[[ PROVIDED MATERIAL open ]]
-- ==== Sys2Proof/Machine/ImageEvents.lean ====
section
/-! DEFINITION. The commands of chapters 1 and 2: reads, writes, exchanges, fills and drains. -/

namespace Sys2Proof.Machine

/-- READ (R9 to R12). -/
def execRead (r : Request) (ups : List Upset) (s : State) : Host.Outcome State Fault Refusal :=
  .next (s.event (fun t => t.takeRequest .read r ups))

/-- READ ON (R13). -/
def execReadOn (r : Request) (ups : List Upset) (s : State) : Host.Outcome State Fault Refusal :=
  .next (s.event (fun t => t.takeRequest .readOn r ups))

/-- WRITE (R17, R18). -/
def execWrite (r : Request) (s : State) : Host.Outcome State Fault Refusal :=
  .next (s.plainEvent (fun t => t.takeRequest .write r []))

/-- EXCHANGE (R19). -/
def execExchange (r : Request) (ups : List Upset) (s : State) : Host.Outcome State Fault Refusal :=
  .next (s.event (fun t => t.takeRequest .exchange r ups))

/-- The host read grant of an EXCHANGE held for a restore (R19). -/
def State.heldExchange (s : State) (ups : List Upset) : State :=
  match s.link.job with
  | some (.exchange tag page offset value cycle true _) =>
    s.serveExchange tag { page := page, offset := offset, values := [value] } cycle ups
  | _ => s

/-- An EXCHANGE waits for the restore of its page. -/
def State.exchangeHeld (s : State) : Bool :=
  match s.link.job with
  | some (.exchange _ _ _ _ _ held _) => held
  | _ => false

/-- HELD_EXCHANGE_READ (R19): when the restore has ended and the arbiter grants the host read. -/
def execHeldExchangeRead (ups : List Upset) (s : State) : Host.Outcome State Fault Refusal :=
  if s.exchangeHeld ∧ s.pick = some .hostRead then .next (s.event (fun t => t.heldExchange ups)) else .next s

/-- FILL (R14). -/
def execFill (r : Request) (s : State) : Host.Outcome State Fault Refusal :=
  .next (s.event (fun t => t.takeRequest .fill r []))

/-- The next page of the FILL in hand is written (R14). -/
def State.fillNext (s : State) : State :=
  match s.link.job with
  | some (.fill tag v pages (p :: rest)) => s.countHost.fillGrant tag v pages p rest
  | _ => s

/-- FILL_PAGE (R14): one fill grant. -/
def execFillPage (s : State) : Host.Outcome State Fault Refusal :=
  if s.pick = some .fillPage then .next (s.event State.fillNext) else .next s

/-- DRAIN (R25, R27): one drain grant. -/
def execDrain (s : State) : Host.Outcome State Fault Refusal :=
  if s.pick = some .drain then .next (s.event (fun t => t.countHost.drainHead)) else .next s

/-- The oldest entry that is not known to have reached age T reaches it (R23). -/
def ageOldest (t : Nat) : List Entry → List Entry
  | [] => []
  | e :: rest => if e.age < t then { e with age := t } :: rest else e :: ageOldest t rest

/-- DRAIN_AGE (R23). -/
def execDrainAge (s : State) : Host.Outcome State Fault Refusal :=
  .next (s.setQueue { s.queue with entries := ageOldest s.holdTime s.queue.entries })

end Sys2Proof.Machine
end

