-- ==== Sys2Proof/Machine/LaneEvents.lean ====
section
/-! DEFINITION. The commands of chapters 4 and 5: closes and their signature pass, the cycle history, ENTER, WITHDRAW, RESTART, the
vote window and the PERMIT wave. -/

namespace Sys2Proof.Machine

/-- CLOSE (R53 to R55). -/
def execClose (r : Request) (s : State) : Host.Outcome State Fault Refusal :=
  .next (s.event (fun t => t.takeRequest .close r []))

/-- SIGNATURE (R56 to R60): one signature grant of a close's pass. -/
def execSignature (ups : List Upset) (s : State) : Host.Outcome State Fault Refusal :=
  if s.passWaits ∧ s.pick = some .signature then .next (s.event (fun t => t.countNonHost.signatureGrant ups))
  else .next s

/-- CYCLE RECORD (R62). -/
def execCycleRecord (r : Request) (s : State) : Host.Outcome State Fault Refusal :=
  .next (s.plainEvent (fun t => t.takeRequest .cycleRecord r []))

/-- ENTER (R86). -/
def execEnter (r : Request) (s : State) : Host.Outcome State Fault Refusal :=
  .next (s.event (fun t => t.takeRequest .enter r []))

/-- The end of the query window (R86): ENTER is refused PEER_ACTIVE if a frame of the window gave ACTIVE, and otherwise the lane
goes to FORMING. -/
def State.endQuery (s : State) (tag : Byte) : State :=
  let t := (s.setJob none).setLane { s.lane with query := none }
  if s.lane.query = some true then t.refuse .enter tag .peerActive else (t.moveLane .forming).refuse .enter tag .ok

/-- The tag of the ENTER whose query window runs. -/
def State.enterTag (s : State) : Option Byte :=
  match s.link.job with
  | some (.enter tag) => some tag
  | _ => none

/-- QUERY_WINDOW_END (R86). -/
def execQueryWindowEnd (s : State) : Host.Outcome State Fault Refusal :=
  match s.enterTag with
  | some tag => .next (s.event (fun t => t.endQuery tag))
  | none => .next s

/-- WITHDRAW (R87). -/
def execWithdraw (r : Request) (s : State) : Host.Outcome State Fault Refusal :=
  .next (s.event (fun t => t.takeRequest .withdraw r []))

/-- RESTART (R88). -/
def execRestart (r : Request) (s : State) : Host.Outcome State Fault Refusal :=
  .next (s.event (fun t => t.takeRequest .restart r []))

/-- The vote is decided by expiry (R78). -/
def State.expireVote (s : State) : State :=
  match s.lane.close with
  | none => s
  | some c => s.decideVote true none (s.outcomeNow c)

/-- VOTE_WINDOW_EXPIRY (R78). -/
def execVoteWindowExpiry (s : State) : Host.Outcome State Fault Refusal :=
  if s.votePending ∧ s.lane.window.isSome then .next (s.event State.expireVote) else .next s

/-- PERMIT_HALF_PERIOD (R90): the asserted square wave changes level. -/
def execPermitHalfPeriod (s : State) : Host.Outcome State Fault Refusal :=
  if s.pins.permit then .next (s.setPins { s.pins with permitHigh := !s.pins.permitHigh }) else .next s

end Sys2Proof.Machine
end

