-- ==== Sys2Proof/WellFormed.lean ====
section
/-! DEFINITION. What a command must satisfy to be one that the part's surroundings can send: lengths and ranges of its operands. The
machine takes every command, well formed or not; these checks say which ones stand for something. -/

namespace Sys2Proof

namespace WellFormed

/-- A body whose length the two-byte length field can give (10.1, R168). -/
def body (b : List Byte) : Bool := decide (b.length ≤ 65535)

/-- A host request: its body's length fits the field. -/
def request (r : Request) : Bool := body r.body

/-- A lane frame: its body's length fits the field. -/
def frame (f : RxFrame) : Bool := body f.body

/-- An upset strikes a cell of the image. -/
def upset (u : Upset) : Bool := decide (u.cell < 16384)

def upsets (ups : List Upset) : Bool := ups.all upset

/-- An UNKNOWN_KIND request has a kind byte that names no kind, or a check that fails, or comes during start-up (which depends
on the part and is not tested here): a byte that names a kind is a command of its own. -/
def unknownKind (kind : Byte) (r : Request) : Bool :=
  request r && ((Machine.ReqKind.ofCode kind).isNone || !Machine.requestSound kind r)

/-- A page place that reads as a record gives a page and 64 cells (R91, R92). -/
def place : Place → Bool
  | .record p cells => decide (p < 256) && decide (cells.length = 64)
  | .erased => true
  | .checkFailure => true

/-- A region entry's bytes. -/
def region (r : Region) : Bool := decide (r.number < 256) && decide (r.first < 256) && decide (r.last < 256)

/-- A commissioning record whose fields have their stored ranges (R161), with at most the 60 entries a body can carry. -/
def commRecord (r : CommRecord) : Bool :=
  decide (r.lane < 256) && decide (r.station < 65536) && decide (r.voteWindow < 256) && decide (r.abstainLimit < 256) &&
    decide (r.patrolBase < 256) && decide (r.decayPeriod < 256) && decide (r.highMark < 256) && decide (r.lowMark < 256) &&
    decide (r.holdTime < 256) && decide (r.retryLimit < 256) && decide (r.regions.length ≤ 60) && r.regions.all region

/-- What the record's place reads as. -/
def recordPlace : RecordPlace → Bool
  | .record r _ => commRecord r
  | .erased => true
  | .checkFailure => true

/-- What a header field of begin fields reads as: its start sequence has four bytes (R28). -/
def beginField : Field BeginFields → Bool
  | .whole f => decide (f.start ≤ 4294967295)
  | .erased => true
  | .damaged => true

/-- What a sector reads as after an erase: 16 places, or a header (R91). -/
def sector : SectorLeft → Bool
  | .data places => decide (places.length = 16) && places.all place
  | .header b _ _ _ => beginField b

/-- An optional operand, well formed where it is present. -/
def opt {α : Type} (f : α → Bool) : Option α → Bool
  | none => true
  | some a => f a

/-- A cut erase says how at most the 16 places of a sector read (R93), the upsets strike cells, and a request that had been
completed fits its field. -/
def cut (c : Cut) : Bool := decide (c.cuts.length ≤ 16) && upsets c.ups && opt (fun x => request x.2) c.read

end WellFormed

/-- A well-formed command. -/
def Instr.wellFormed : Instr → Bool
  | .powerOn => true
  | .powerLoss c => WellFormed.cut c
  | .laneResetAssert c => WellFormed.cut c
  | .laneResetRelease => true
  | .startUpComplete _ => true
  | .hcsFalling => true
  | .hcsRising => true
  | .unknownKind k r => WellFormed.unknownKind k r
  | .read r ups => WellFormed.request r && WellFormed.upsets ups
  | .readOn r ups => WellFormed.request r && WellFormed.upsets ups
  | .write r => WellFormed.request r
  | .exchange r ups => WellFormed.request r && WellFormed.upsets ups
  | .heldExchangeRead ups => WellFormed.upsets ups
  | .fill r => WellFormed.request r
  | .fillPage => true
  | .drain => true
  | .drainAge => true
  | .close r => WellFormed.request r
  | .signature ups => WellFormed.upsets ups
  | .cycleRecord r => WellFormed.request r
  | .enter r => WellFormed.request r
  | .queryWindowEnd => true
  | .withdraw r => WellFormed.request r
  | .restart r => WellFormed.request r
  | .cancelCheckpoint r => WellFormed.request r
  | .checkpointStatus r => WellFormed.request r
  | .restorePage r => WellFormed.request r
  | .pageRestoreReadDone _ => true
  | .pageRestoreWrite => true
  | .restoreImage r => WellFormed.request r
  | .imageRestoreReadDone _ => true
  | .imageRestoreWrite => true
  | .join r => WellFormed.request r
  | .faultFrame r => WellFormed.request r
  | .releaseFault r => WellFormed.request r
  | .faultSets r => WellFormed.request r
  | .clearAccrued r => WellFormed.request r
  | .setAlertMask r => WellFormed.request r
  | .status r => WellFormed.request r
  | .readCommissioning r => WellFormed.request r
  | .writeCommissioning r => WellFormed.request r
  | .commissioningEraseDone l => WellFormed.opt (fun x => WellFormed.recordPlace x.record) l
  | .commissioningProgramDone l => WellFormed.opt WellFormed.recordPlace l
  | .lockCommissioning r => WellFormed.request r
  | .lockMarkProgrammed _ => true
  | .apply r => WellFormed.request r
  | .configure r => WellFormed.request r
  | .patrolTimerExpiry => true
  | .patrolVisit ups => WellFormed.upsets ups
  | .decayTimerExpiry => true
  | .capture ups => WellFormed.upsets ups
  | .beginFieldsProgrammed l => WellFormed.opt WellFormed.beginField l
  | .checkpointPageProgrammed l => WellFormed.opt WellFormed.place l
  | .completionMarkProgrammed _ => true
  | .abandonMarkProgrammed _ => true
  | .preEraseSectorErased l => WellFormed.opt WellFormed.sector l
  | .transferOut ups => WellFormed.upsets ups
  | .transferIn => true
  | .joinCheckGrant ups => WellFormed.upsets ups
  | .joinIdleTimeout => true
  | .voteWindowExpiry => true
  | .permitHalfPeriod => true
  | .announce f => WellFormed.frame f
  | .query f => WellFormed.frame f
  | .state f => WellFormed.frame f
  | .joinAsk f => WellFormed.frame f
  | .joinGrant f => WellFormed.frame f
  | .joinRefuse f => WellFormed.frame f
  | .page f => WellFormed.frame f
  | .pageAgain f => WellFormed.frame f
  | .joinFinal f => WellFormed.frame f
  | .joinAbort f => WellFormed.frame f
  | .laneFrameFaulty _ f => WellFormed.frame f
  | .laneCharTimeout _ => true
  | .portFrameSent _ => true
  | .markerInsideFrame _ => true
  | .replySentWhole => true

end Sys2Proof
end

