/-- R63, and from R56, R65 and R66. A symbol is fed as R63 gives, and both halves of the pair stay within 0 to 65518; a pair is
reported as b × 65536 + a, at most 4293853166; a pass plans exactly the pages of the signed regions, each once where no two
regions have one number, in ascending region number and ascending within each, with the first and the last page of each marked;
and the grants of a region's pages feed together what R65 asks: the region number, then every cell of the region in ascending
address order. -/
def Obligations.SignaturesFeedRegionsInOrder : Prop :=
  (∀ (a b x : Nat),
    feedSymbol (a, b) x = ((a + x + 1) % 65519, (b + (a + x + 1) % 65519) % 65519) ∧
      (feedSymbol (a, b) x).1 ≤ 65518 ∧ (feedSymbol (a, b) x).2 ≤ 65518) ∧
    (∀ (ab : Nat × Nat) (v : Word), feedCell ab v = feedSymbol (feedSymbol ab (v.toNat % 65536)) (v.toNat / 65536)) ∧
    (∀ a b : Nat, a ≤ 65518 → b ≤ 65518 →
      (pairNumber (a, b)).toNat = b * 65536 + a ∧ (pairNumber (a, b)).toNat ≤ 4293853166) ∧
    (∀ s : State, s.signPlan.Pairwise (fun x y => x.region ≤ y.region) ∧
      (∀ st : SignStep, st ∈ s.signPlan ↔ ∃ r ∈ s.regions, r.signed = true ∧ st.region = r.number ∧ r.first ≤ st.page ∧
        st.page ≤ r.last ∧ st.first = decide (st.page = r.first) ∧ st.last = decide (st.page = r.last)) ∧
      ((s.regions.map (fun r => r.number)).Nodup →
        s.signPlan.Pairwise (fun x y => x.region < y.region ∨ x.region = y.region ∧ x.page < y.page))) ∧
    (∀ (r : Region) (seed : Nat × Nat) (cells : Nat → List Word), r.first ≤ r.last →
      (regionSteps r).foldl (fun ab st => pageFed ab st (cells st.page)) seed =
        ((List.range' r.first (r.last + 1 - r.first)).flatMap cells).foldl feedCell (feedSymbol seed r.number)) ∧
    ∀ (seed : Nat × Nat) (results : List (Nat × Nat × Nat)) (i a b : Nat),
      cycleSignature seed (results ++ [(i, a, b)]) =
        pairNumber (feedSymbol (feedSymbol (results.foldl (fun ab r => feedSymbol (feedSymbol ab r.2.1) r.2.2) seed) a) b)

/-- From R30, R56 to R61, R65, R66, R77, R100 and R131. SIGNATURE, where the arbiter grants it, on a page whose 64 cells are sound: a
page before the last only feeds the pair, and at a region's last page stores the result and reseeds; cells that check corrected
are rewritten and fed, and CORRECTED is raised with their count. The last page ends the pass: the cycle record with its
signatures goes to the history and last closed becomes the cycle; outside FORMING and ACTIVE the close is over, and with
checkpoint the snapshot is opened into the inactive slot first; in them ANNOUNCE goes to both ports, the vote window starts,
and the vote waits for an expected peer, or is decided at once where none is awaited. An ACTIVE donor that owes 1 to 16 pages
begins its closing pass, and the hold stands. A page that is UNSET, SUSPECT or RESTORING, or a new uncorrectable cell, which is
handed on as a visit's is, stops the pass with its cause and a record without signature. Outside FORMING and ACTIVE a stop
raises nothing of its own; in them the lane abstains: ABSTAINED is raised, the abstain count rises, and the ANNOUNCE carries
the abstain flag and no signature; at the abstain limit the lane withdraws to EXCLUDED and announces nothing. The pair's value
after a stop, where the cause is kept, the lane state taken for a stop, and the own state of the record of a lane that its own
pass withdraws are the model's choices (log entries 18, 29, 46 and 52). -/
def Obligations.SignaturePassFeedsAndEnds : Prop :=
  ∀ (s : State) (c : Close) (st : SignStep) (rest : List SignStep), s.still → s.ready → s.passWaits = true →
    s.pick = some .signature → s.lane.close = some c → c.stage = .signing → c.vote = .notStarted →
    s.sign.todo = st :: rest →
    let p := st.page
    let readable := (s.page p).state = .sound ∨ (s.page p).state = .stale
    let sound := ∀ o, o < 64 → (s.cell (p * 64 + o)).damage = .intact
    let fed := pageFed (s.sign.a, s.sign.b) st ((List.range 64).map (fun o => (s.cell (p * 64 + o)).value))
    let seed := (c.cycle.toNat % 65519, s.station)
    let sign : SignUnit :=
      if st.last then { a := seed.1, b := seed.2, results := s.sign.results ++ [(st.region, fed)], todo := rest }
      else { s.sign with a := fed.1, b := fed.2, todo := rest }
    let stopped (why : StopCause) : SignUnit := { a := 0, b := 0, results := [], todo := [], stop := some why }
    let voting := s.lane.state = .forming ∨ s.lane.state = .active
    let note (x : Peer) (w : Arrival) : PeerNote := { lane := x.lane, arrival := w, state := none, signature := none }
    let record (sig : Option Word) (rs : Option (List (Nat × Word))) (w : Arrival) (out : VoteOutcome) : CycleRecord :=
      { cycle := c.cycle, own := s.lane.state, signature := sig, regions := rs, peer1 := note s.lane.peer1 w
        peer2 := note s.lane.peer2 w, outcome := out, checkpoint := false }
    let push (x : CycleRecord) := if 16 ≤ s.lane.history.length then s.lane.history.tail ++ [x] else s.lane.history ++ [x]
    let own := cycleSignature seed sign.results
    let regions := sign.results.map (fun x => (x.1, pairNumber x.2))
    let signed := record (some own) (some regions)
    let stands (x : CycleRecord) (v : VoteStage) (sig : Option Word) : LaneUnit := { s.lane with
      history := push x, lastClosed := c.cycle
      window := if v = .running then some s.voteWindow else s.lane.window
      close := if v = .running then some { c with stage := .closed, vote := v, signature := sig } else none }
    (readable → sound → rest ≠ [] → exec (.signature []) s = .next { s with hostGrants := 0, sign := sign }) ∧
    (readable → rest ≠ [] → (∀ o, o < 64 → (s.cell (p * 64 + o)).damage ≠ .twoBits) → ¬ sound →
      let n := ((List.range 64).filter (fun o => decide ((s.cell (p * 64 + o)).damage = .oneBit))).length
      s.pressure.p + 4 * n < 512 →
      ∃ m, (∀ b, (s.setImage m).cell b =
          if b / 64 = p then { value := (s.cell b).value, damage := .intact } else s.cell b) ∧
        exec (.signature []) s = .next
          (({ s with hostGrants := 0, sign := sign, image := m } : State).raised .corrected (4 * n)).withAlert) ∧
    (readable → sound → rest = [] → c.withCheckpoint = false → s.xfer.role = .none → ¬ voting →
      exec (.signature []) s = .next { s with
        hostGrants := 0, sign := sign, lane := stands (signed .notExpected .notVoted) .notStarted none }) ∧
    (readable → sound → rest = [] → c.withCheckpoint = true → s.xfer.role = .none → ¬ voting → s.pagesWf = true →
      s.uncapturedPages = [] → s.ckpt.state = .idle → (s.ckpt.slot s.ckpt.inactive).state = .erased →
      s.ckpt.highest ≠ BitVec.allOnes 32 → s.ctl.op = none →
      (∀ q, s.isCheckpointed q = true → (s.page q).state = .suspect → q ∈ s.rest.list) →
      (∃ q, q < 256 ∧ s.isCheckpointed q = true ∧ (s.page q).state ≠ .unset) →
      let slot := s.ckpt.inactive
      let g := s.ckpt.highest + 1
      let start := s.journal.next
      ∃ m, (∀ q, (s.setPages m).page q =
          if q < 256 ∧ s.isCheckpointed q = true then { s.page q with uncaptured := true, written := false }
          else s.page q) ∧
        exec (.signature []) s = .next { s with
          hostGrants := 0, sign := sign, pages := m
          lane := stands { signed .notExpected .notVoted with checkpoint := true } .notStarted none
          journal :=
            if s.journal.state = .broken then
              { s.journal with state := .pendingBase, records := [], base := none, start := some start }
            else { s.journal with start := some start }
          ckpt := { (s.ckpt.putSlot slot
              { state := .writing, generation := some g, cycle := some c.cycle, start := some start }) with
            state := .capturing, highest := g, buffer := [], cycle := some c.cycle, start := some start, captured := 0
            toCapture := s.checkpointedPages.length, target := slot, begun := false, asked := true }
          ctl := { s.ctl with
            op := some (.programBegin slot { generation := g, cycle := c.cycle, start := start }) } }) ∧
    (readable → sound → rest = [] → c.withCheckpoint = false → voting →
      (s.lane.peer1.missing = true ∨ s.lane.peer2.missing = true) →
      (s.xfer.role = .none →
        exec (.signature []) s = .next
          (({ s with
              hostGrants := 0, sign := sign
              lane := { stands (signed .awaited .pending) .running (some own) with abstain := 0 } } : State).handBoth
            (.announce c.cycle s.lane.state (some own) false s.pressure.p false))) ∧
      (s.xfer.role = .donor → s.lane.state = .active → s.xfer.owed ≠ [] → s.xfer.owed.length ≤ 16 →
        exec (.signature []) s = .next
          (({ s with
              hostGrants := 0, sign := sign
              xfer := { s.xfer with closing := s.xfer.owed, plan := [], resend := [], caughtUp := false }
              lane := { s.lane with
                abstain := 0, history := push (signed .awaited .pending), window := some s.voteWindow
                close := some { c with stage := .closingPass, vote := .running, signature := some own } } } :
              State).handBoth
            (.announce c.cycle s.lane.state (some own) false s.pressure.p true)))) ∧
    (readable → sound → rest = [] → c.withCheckpoint = false → voting → s.xfer.role = .none →
      s.lane.peer1.missing = false → s.lane.peer2.missing = false → s.pressure.p + 128 < 512 →
      let out := voteOutcome (decide (s.lane.state = .active)) (some own) (s.lane.peer1.voteFor c.cycle)
        (s.lane.peer2.voteFor c.cycle)
      ∃ t, exec (.signature []) s = .next t ∧
        t.lane.state = (if s.lane.state = .active then afterActive out else afterForming out) ∧ t.lane.close = none ∧
        t.lane.window = none ∧ t.lane.lastClosed = c.cycle ∧ t.lane.abstain = 0 ∧
        (t.lane.history.getLast?).map (fun x => (x.cycle, x.signature, x.regions, x.outcome)) =
          some (c.cycle, some own, some regions, out) ∧
        t.sign = sign ∧ t.image = s.image ∧ t.pages = s.pages ∧ t.queue = s.queue ∧ t.journal = s.journal ∧
        t.ckpt = s.ckpt) ∧
    (s.xfer.role = .none → ¬ voting →
      (¬ readable →
        exec (.signature []) s = .next { s with
          hostGrants := 0, sign := stopped .unsignablePage
          lane := stands (record none none .notExpected .notVoted) .notStarted none }) ∧
      (∀ o, readable → o < 64 → (s.cell (p * 64 + o)).damage = .twoBits →
        (∀ x, x < 64 → x ≠ o → (s.cell (p * 64 + x)).damage = .intact) → (s.page p).suspectAll = false →
        p * 64 + o ∉ s.suspects → s.suspects.length < 32 → s.isAutoRestore p = false → s.inFlight = false →
        s.faults.primary = none → s.pressure.p + 64 < 512 →
        ∃ g, (∀ q, (s.setPages g).page q = if q = p then { s.page q with state := .suspect } else s.page q) ∧
          exec (.signature []) s = .next
            ((({ s with
                hostGrants := 0, sign := stopped .newUncorrectable, pages := g
                suspects := s.suspects ++ [p * 64 + o]
                lane := stands (record none none .notExpected .notVoted) .notStarted none } : State).raised
              .uncorrectable 64).framed (.patrol .uncorrectable p 0 [o] s.patrol.round)).withAlert)) ∧
    (¬ readable → s.xfer.role = .none → voting → s.pressure.p + 16 < 512 →
      let count := min 7 (s.lane.abstain + 1)
      (count < s.abstainLimit → (s.lane.peer1.missing = true ∨ s.lane.peer2.missing = true) →
        exec (.signature []) s = .next
          ((({ s with
              hostGrants := 0, sign := stopped .unsignablePage
              lane := { stands (record none none .awaited .pending) .running none with abstain := count } } :
              State).raised .abstained 16).handBoth
            (.announce c.cycle s.lane.state none true (s.pressure.p + 16) false)).withAlert) ∧
      (s.abstainLimit ≤ count → s.faults.primary = none →
        let last : CycleRecord := { record none none .notExpected .notVoted with own := .excluded }
        exec (.signature []) s = .next
          (((((({ s with
              hostGrants := 0, sign := stopped .unsignablePage
              lane := { ({ s with lane := stands last .notStarted none } : State).rested .excluded |>.lane with
                abstain := count, permitMark := if s.lane.state = .active then false else s.lane.permitMark } } :
              State).raised .abstained 16).raised .selfWithdrawn 0).framed
              (.closing .selfWithdrawn c.cycle none last.peer1 last.peer2 .notVoted)).handBoth
            (.state .excluded c.cycle)).withLines)))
[[ PROVIDED MATERIAL closed ]]
TASK INSTRUCTIONS: Starting at the line with "and the vote" and ending at the line with "raises nothing of", print each line of the listing above exactly, with no other lines.

OUTPUT:
and the vote waits for an expected peer, or is decided at once where none is awaited. An ACTIVE donor that owes 1 to 16 pages
begins its closing pass, and the hold stands. A page that is UNSET, SUSPECT or RESTORING, or a new uncorrectable cell, which is
handed on as a visit's is, stops the pass with its cause and a record without signature. Outside FORMING and ACTIVE a stop
raises nothing of its own; in them the lane abstains: ABSTAINED is raised, the abstain count rises, and the ANNOUNCE carries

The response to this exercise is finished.